We next analyzed the fecal microbiota to assess the effects of EtOH-feeding and CRS gut microbiome composition and the role of TRPV6 in these effects. At the phylum level, samples from all groups contained a high relative abundance of Bacteroidetes and Firmicutes, followed by lower levels of Proteobacteria ( Figure 7A ). As assessed by Shannon Index, the alpha diversity was reduced by EtOH with or without combination with CRS; CRS alone did not cause a significant change in alpha diversity ( Figure 7B ). In contrast, no alpha diversity changes were observed with any treatments in Trpv6^-/- animals. Assessment using Bray-Curtis Index displayed by Principal Coordinate Analysis (PCoA) ordination plots demonstrated no significant effects on beta diversity within genotypes ( Figure 7C ). However, a supervised redundancy analysis (RDA) on all groups showed separation of wild-type EtOH and EtOH + CRS groups compared with the other groups, which clustered together except for pair-fed Trpv6^-/- mice ( Figure 7D ). To better assess the specific changes driving decreased alpha diversity in wild-type EtOH alone and in combination with CRS, we performed genus-level analysis using Spearman rank correlation coefficients with heatmaps, pattern search analysis, and network analysis in wild-type and Trpv6^-/- mice. The Spearman rank correlation analysis demonstrated that wild-type EtOH-fed with or without CRS contained an elevated abundance of Bilophila, Staphylococcus, and Lactobacillus ( Figure 7E ). Specifically, wild-type EtOH + CRS treated mice also contained a markedly higher relative abundance of Odoribacter, Rhodococcus, Dehalobacterium, Ruminococcus, and unclassified Peptococcaceae, Helicobacteraceae, and Clostridiales. These patterns were supported by the results of pattern search analysis ( Supplementary Figure S5A ) and network analysis ( Supplementary Figure S4A ) in wild-type mice. Similar taxa patterns were not observed in Trpv6^-/- mice under the same treatment conditions ( Figure 7E , Figure S5B , Figure S6B ). Together these results suggest unique enrichment of microbes associated with pro-inflammatory and barrier dysfunction conditions in EtOH-fed with or without CRS in wild-type mice; such EtOH effects were absent in Trpv6^-/- mice. These data suggest that the TRPV6 channel is involved in the EtOH-induced alteration of gut microbiota.

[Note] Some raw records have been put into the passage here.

/-- The answers of CSRR, CSRW, CSRS and CSRC (R228). -/
theorem csrInstructions : CsrInstructions :=
  ⟨fun _ _ hr ht hm => csrr_gives hr ht hm,
    fun _ _ _ _ _ hg hm hw ht =>
      ⟨csrOp_gives csrwValue hg hm hw ht, csrOp_gives csrsValue hg hm hw ht, csrOp_gives csrcValue hg hm hw ht⟩⟩

/-! ## What a write leaves (R226, R227, R229) -/

/-- The low bits of a word. -/
theorem and_lowMask (v : Word) (w : Nat) (h : w ≤ 64) : v &&& BitVec.ofNat 64 (2 ^ w - 1) = (v.setWidth w).setWidth 64 := by
  have hle : 2 ^ w ≤ 2 ^ 64 := Nat.pow_le_pow_right (by decide) h
  have hpos : 0 < 2 ^ w := Nat.two_pow_pos w
  apply BitVec.eq_of_toNat_eq
  have hmask : (2 ^ w - 1) % 2 ^ 64 = 2 ^ w - 1 := Nat.mod_eq_of_lt (by omega)
  have hlow : v.toNat % 2 ^ w % 2 ^ 64 = v.toNat % 2 ^ w :=
    Nat.mod_eq_of_lt (Nat.lt_of_lt_of_le (Nat.mod_lt _ hpos) hle)
  rw [BitVec.toNat_and, BitVec.toNat_ofNat, hmask, Nat.and_two_pow_sub_one_eq_mod, BitVec.toNat_setWidth,
    BitVec.toNat_setWidth, hlow]

/-- A MODE write changes PRI and leaves the other fields (R227). -/
theorem modeWord_put (c : Csrs) (v : Word) :
    (c.put .mode v).modeWord = (v &&& 0x3#64) ||| (c.modeWord &&& ~~~0x3#64) := by
  have bitsAt : ∀ (p q : BitVec 2) (a b d : Bool),
      BitVec.ofNat 64 (p.toNat + boolBit a 2 + boolBit b 8 + boolBit d 9) =
        p.setWidth 64 ||| (BitVec.ofNat 64 (q.toNat + boolBit a 2 + boolBit b 8 + boolBit d 9) &&& ~~~0x3#64) := by decide
  rw [show (0x3#64 : Word) = BitVec.ofNat 64 (2 ^ 2 - 1) from rfl, and_lowMask v 2 (by decide)]
  exact bitsAt (v.setWidth 2) c.pri c.strict c.priv c.hdl

/-- An HCTX write leaves C and V (R227). -/
theorem hctxWord_put (c : Csrs) (v : Word) : (c.put .hctx v).hctxWord = v &&& 0x103#64 := by
  have bitsAt : ∀ (p : BitVec 2) (b : Bool),
      BitVec.ofNat 64 (p.toNat + boolBit b 8) = p.setWidth 64 ||| (if b then BitVec.twoPow 64 8 else 0#64) := by decide
  have hmask : v &&& 0x103#64 = (v &&& BitVec.ofNat 64 (2 ^ 2 - 1)) ||| (v &&& BitVec.twoPow 64 8) := by
    rw [← BitVec.and_or_distrib_left]; rfl
  rw [hmask, and_lowMask v 2 (by decide), BitVec.and_twoPow]
  exact bitsAt (v.setWidth 2) (v.getLsbD 8)

/-- A register that takes a value with bits in its writable places holds it, and MODE its other fields as before. -/
theorem csrIn_put (s t : State) (c : Csrs) (n : CsrName) (v : Word) (hw : (csrMask n).1 ||| (csrMask n).2 ≠ 0#64)
    (hn : n ≠ .guard ∧ n ≠ .srseed ∧ n ≠ .srctr) (hv : v &&& ((csrMask n).1 ||| (csrMask n).2) = v) :
    t.csrIn (c.put n v) n =
      v ||| (if n = .mode then s.csrIn c n &&& ~~~((csrMask n).1 ||| (csrMask n).2) else 0#64) := by
  have narrow : ∀ w, w ≤ 64 → v &&& BitVec.ofNat 64 (2 ^ w - 1) = v → (v.setWidth w).setWidth 64 = v ||| 0#64 :=
    fun w hle h => by rw [← and_lowMask v w hle, h, BitVec.or_zero]
  obtain ⟨hguard, hseed, hctr⟩ := hn
  cases n with
  | mode =>
    change v &&& 0x3#64 = v at hv
    change (c.put .mode v).modeWord = v ||| (c.modeWord &&& ~~~0x3#64)
    rw [modeWord_put, hv]
  | rbase | ldepth => exact hv.trans BitVec.or_zero.symm
  | nstat => exact narrow 6 (by decide) hv
  | cstat => exact narrow 3 (by decide) hv
  | mqdst => exact narrow 12 (by decide) hv
  | epscl => exact narrow 32 (by decide) hv
  | dlen => exact narrow 8 (by decide) hv
  | epclp | wsstl | mbser => exact BitVec.or_zero.symm
  | chstl k => exact (Tab.get_put_same 0 k.val v c.chstl).trans BitVec.or_zero.symm
  | bkt k =>
    change Tab.get 0 k.val (Tab.put k.val (v &&& 0xFFFFFFFF01FF01FF#64) c.bkt) = v ||| 0#64
    rw [Tab.get_put_same, BitVec.or_zero]
    simpa [csrMask] using hv
  | hctx => exact ((hctxWord_put c v).trans hv).trans BitVec.or_zero.symm
  | guard => exact absurd rfl hguard
  | srseed => exact absurd rfl hseed
  | srctr => exact absurd rfl hctr
  | _ => exact absurd (by simp only [csrMask, BitVec.or_self]; rfl) hw

theorem withMe_me (s : State) (f : Ctx → Ctx) : (withMe s f).me = f s.me := Tab.get_put_same _ _ _ _
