/-- The payload of a heartbeat (R441); `tickCfg` holds RATE, DIV, DEPTH, OFFSET and the three phase windows (R210). -/
structure Heartbeat where
  tick : Nat
  serial : Nat
  activeId : Nat
  tickCfg : List Nat
  sec : Nat
  ns : Nat
  sub : Nat
  servo : Nat
  source : Nat
  hops : Nat
  role : Nat
  suspect : Bool
  compat : Bool
  dvalid : Bool
  mode : Nat
  sealRole : Nat
  outR : Nat
  outC : Nat
  selfTest : Nat
  nstall : Nat
  digest : List Byte
  mirror : List MirrorEntry
  deriving DecidableEq, Repr

/-- The clock sources that the monitor judges (R463, R466). -/
inductive ClockSource where
  | refIn | ocxo | frc | slow
  deriving DecidableEq, Repr

/-- Where an access goes in the MRW (R28): whether it comes through the service port, and its address. -/
structure BusAccess where
  service : Bool
  addr : BitVec 28
  deriving DecidableEq, Repr

/-- What a LOAD has read (R66): the outcome of the format, CRC-32C and signature checks, whose byte layout belongs to Epryn; the epoch; the
configuration that the image holds, as words by page × 0x1000 + offset or by table key. -/
structure LoadedImage where
  formatOk : Bool
  crcOk : Bool
  sigOk : Bool
  epoch : Nat
  body : List (Nat × Word)
  deriving DecidableEq, Repr

/-- What a Stall's run leaves when it ends (R321, R322, R328): its stores in order, what it wrote to STALL_ACQTRIG, and where its hart goes on at
the next run. -/
structure RunEnd where
  stores : List (Nat × Byte)
  trig : Option (BitVec 16)
  pc : BitVec 64
  deriving DecidableEq, Repr

/-- What the trip engines finish by OUTPUT_END of a tick (R205, R207): which trip outputs are driven, bit n; how many of the GOOSE frames due
are queued, in build order; whether the digest is sent; when the last of it was done, ns from the tick start (R213); and what the runs that
STALL_END stops leave (R328). -/
structure OutputWork where
  outputs : BitVec 8
  goose : Nat
  digest : Bool
  doneAt : Nat
  ends : List (BitVec 11 × RunEnd)
  deriving DecidableEq, Repr

/-- Where an ECC error lies outside the Yard (R61, R217, R231, R367, R443); `ue` says uncorrectable. A corrected error of a Stall page covers
the translation store; `scrub` is one that a background pass corrects. -/
inductive MemEcc where
  | frame (ue : Bool)
  | store (ue : Bool)
  | trip (ue : Bool)
  | filtHistory (chain : BitVec 14) (ue : Bool)
  | phsrHistory (channel : BitVec 13) (ue : Bool)
  | stallPage
  | scrub
  deriving DecidableEq, Repr

/-- How a BOOT step ends (R63): its checks pass (firmware in step 1, self-test in step 2, the format of the stored image in step 3); in step 3
whether its CRC and its signature are good (R66); in step 2 the Shed slots whose tag fails (R492). -/
structure BootOutcome where
  ok : Bool
  crcOk : Bool := true
  sigOk : Bool := true
  badSlots : List (BitVec 7) := []
  deriving DecidableEq, Repr
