-- ==== Sys2Proof/Machine/Regs.lean ====
section
/-! DEFINITION. Machine/Regs.lean: the register map of the module register window, written from the register tables
of the block chapters of spec/: every register of every page with its offset, access code (R5), writable bits and reset
value, and the fields the model names, as places in a page. -/

namespace Sys2Proof.Machine

/-- The access codes of R5. -/
inductive Access where
  | ro | rw | rws | rwe | w1c | wo | pop
  deriving DecidableEq, Repr

/-- One row of a register table: `cnt` registers, `stride` bytes apart, from offset `off` of page `page`. -/
structure RegRow where
  page : Nat
  off : Nat
  cnt : Nat
  stride : Nat
  access : Access
  /-- the bits a write can change; the others are reserved (R6) -/
  mask : Word
  reset : Word
  deriving DecidableEq, Repr

/-- A field of a register: bits [hi:lo] of the word at `key` (page index × 0x1000 + offset). -/
structure Field where
  key : Nat
  hi : Nat
  lo : Nat
  deriving DecidableEq, Repr

/-- How many bits a field has. -/
def Field.width (f : Field) : Nat := f.hi - f.lo + 1



/-- Whether a page index is assigned (R29). -/
def Page.assigned (p : Nat) : Bool :=
  p ≤ 7 || (0x10 ≤ p && p ≤ 0x21) || p == 0x28 || (0x30 ≤ p && p ≤ 0x32) || (0x40 ≤ p && p ≤ 0x42) || p == 0x48 ||
  p == 0x50 || (0x58 ≤ p && p ≤ 0x5A) || p == 0x60 || p == 0x61

/-- The first page of the group of like pages that `p` belongs to: PORT0–15, SLK0–1 and IOB0–1 share one layout. -/
def Page.norm (p : Nat) : Nat :=
  if 0x10 ≤ p ∧ p ≤ 0x1F then 0x10 else if p = 0x21 then 0x20 else if p = 0x61 then 0x60 else p

/-- A page among PORT0–15, SLK0 and SLK1. For any other the unassigned page 0x2F stands: it has no such register. -/
def Page.inPorts (p : Nat) : Nat := if 0x10 ≤ p ∧ p ≤ 0x21 then p else 0x2F

/-- A page among IOB0 and IOB1. For any other the unassigned page 0x6F stands. -/
def Page.inIob (p : Nat) : Nat := if 0x60 ≤ p ∧ p ≤ 0x61 then p else 0x6F


/-- The page index of SYS (R29). -/
def Page.sys : Nat := 0x000

/-- The SYS page (rules R34, R35, R39, R40, R45, R74, R75). -/
def Regs.rowsSys : List RegRow := [
  ⟨0x0, 0x000, 1, 4, .ro, 0x00000000, 0x00000001⟩,  -- SYS_ID
  ⟨0x0, 0x004, 1, 4, .ro, 0x00000000, 0x00000000⟩,  -- SYS_CAP
  ⟨0x0, 0x008, 1, 4, .rw, 0x00000007, 0x00000000⟩,  -- SYS_CTRL
  ⟨0x0, 0x00C, 1, 4, .ro, 0x00000000, 0x00030010⟩,  -- SYS_STATUS
  ⟨0x0, 0x010, 1, 4, .w1c, 0x00000FFF, 0x00000000⟩,  -- SYS_STICKY
  ⟨0x0, 0x014, 1, 4, .rw, 0x00000FFF, 0x00000000⟩,  -- SYS_STICKY_EN
  ⟨0x0, 0x018, 1, 4, .wo, 0xFFFFFFFF, 0x00000000⟩,  -- SYS_CMD
  ⟨0x0, 0x01C, 1, 4, .ro, 0x00000000, 0x80000000⟩,  -- SYS_RESULT
  ⟨0x0, 0x020, 1, 4, .ro, 0x00000000, 0x00000000⟩,  -- SYS_SUMMARY0
  ⟨0x0, 0x024, 1, 4, .ro, 0x00000000, 0x00000000⟩,  -- SYS_SUMMARY1
  ⟨0x0, 0x028, 1, 4, .ro, 0x00000000, 0x00000000⟩,  -- SYS_SUMMARY2
  ⟨0x0, 0x02C, 1, 4, .ro, 0x00000000, 0x00000000⟩,  -- SYS_SUMMARY3
  ⟨0x0, 0x030, 1, 4, .ro, 0x00000000, 0x00000000⟩,  -- SYS_TICKNUM_LO
  ⟨0x0, 0x034, 1, 4, .ro, 0x00000000, 0x00000000⟩,  -- SYS_TICKNUM_HI
  ⟨0x0, 0x038, 1, 4, .rw, 0xFFFFFFFF, 0x00000000⟩,  -- SYS_SWAP_TICK
  ⟨0x0, 0x03C, 1, 4, .rw, 0xFFFFFFFF, 0x00000000⟩,  -- SYS_SWAP_TICK_HI
  ⟨0x0, 0x040, 1, 4, .wo, 0x00000001, 0x00000000⟩,  -- SYS_SWAP_CANCEL
  ⟨0x0, 0x044, 1, 4, .ro, 0x00000000, 0x00000000⟩,  -- SYS_SWAP_STATUS
  ⟨0x0, 0x048, 1, 4, .rw, 0xFFFFFFFF, 0x00000000⟩,  -- SYS_IMG_ADDR_LO
  ⟨0x0, 0x04C, 1, 4, .rw, 0xFFFFFFFF, 0x00000000⟩,  -- SYS_IMG_ADDR_HI
  ⟨0x0, 0x050, 1, 4, .rw, 0xFFFFFFFF, 0x00000000⟩,  -- SYS_IMG_LEN
  ⟨0x0, 0x054, 1, 4, .ro, 0x00000000, 0x00000000⟩,  -- SYS_IMG_STATUS
  ⟨0x0, 0x058, 1, 4, .ro, 0x00000000, 0x00000000⟩,  -- SYS_ACTIVE_ID
  ⟨0x0, 0x05C, 1, 4, .ro, 0x00000000, 0x00000000⟩,  -- SYS_SHADOW_ID
  ⟨0x0, 0x060, 1, 4, .ro, 0x00000000, 0x00000000⟩,  -- SYS_SAFE_CAUSE
  ⟨0x0, 0x100, 1, 4, .rws, 0x000003FF, 0x000000F0⟩,  -- SYS_CFG_BOOT_TMO
  ⟨0x0, 0x104, 1, 4, .rws, 0x00000001, 0x00000001⟩  -- SYS_CFG_WARM_EN
]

In a previous study, we measured plasma corticosterone levels in CRS-induced and EtOH-fed mice. Data indicated that CRS and EtOH increased plasma corticosterone; however, the level was significantly higher when CRS and EtOH feeding were combined. Therefore, in response to the reviewer’s question, we have performed a corticosterone assay in plasma in the current studies to determine the corticosterone levels in TRPV6 knockout mice. Data show similar results in both Wild-type and Trpv6^-/- mice, indicating that the role of TRPV6 is downstream in glucocorticoid response ( Supplementary Figure S7 ) and not involved in corticosterone release.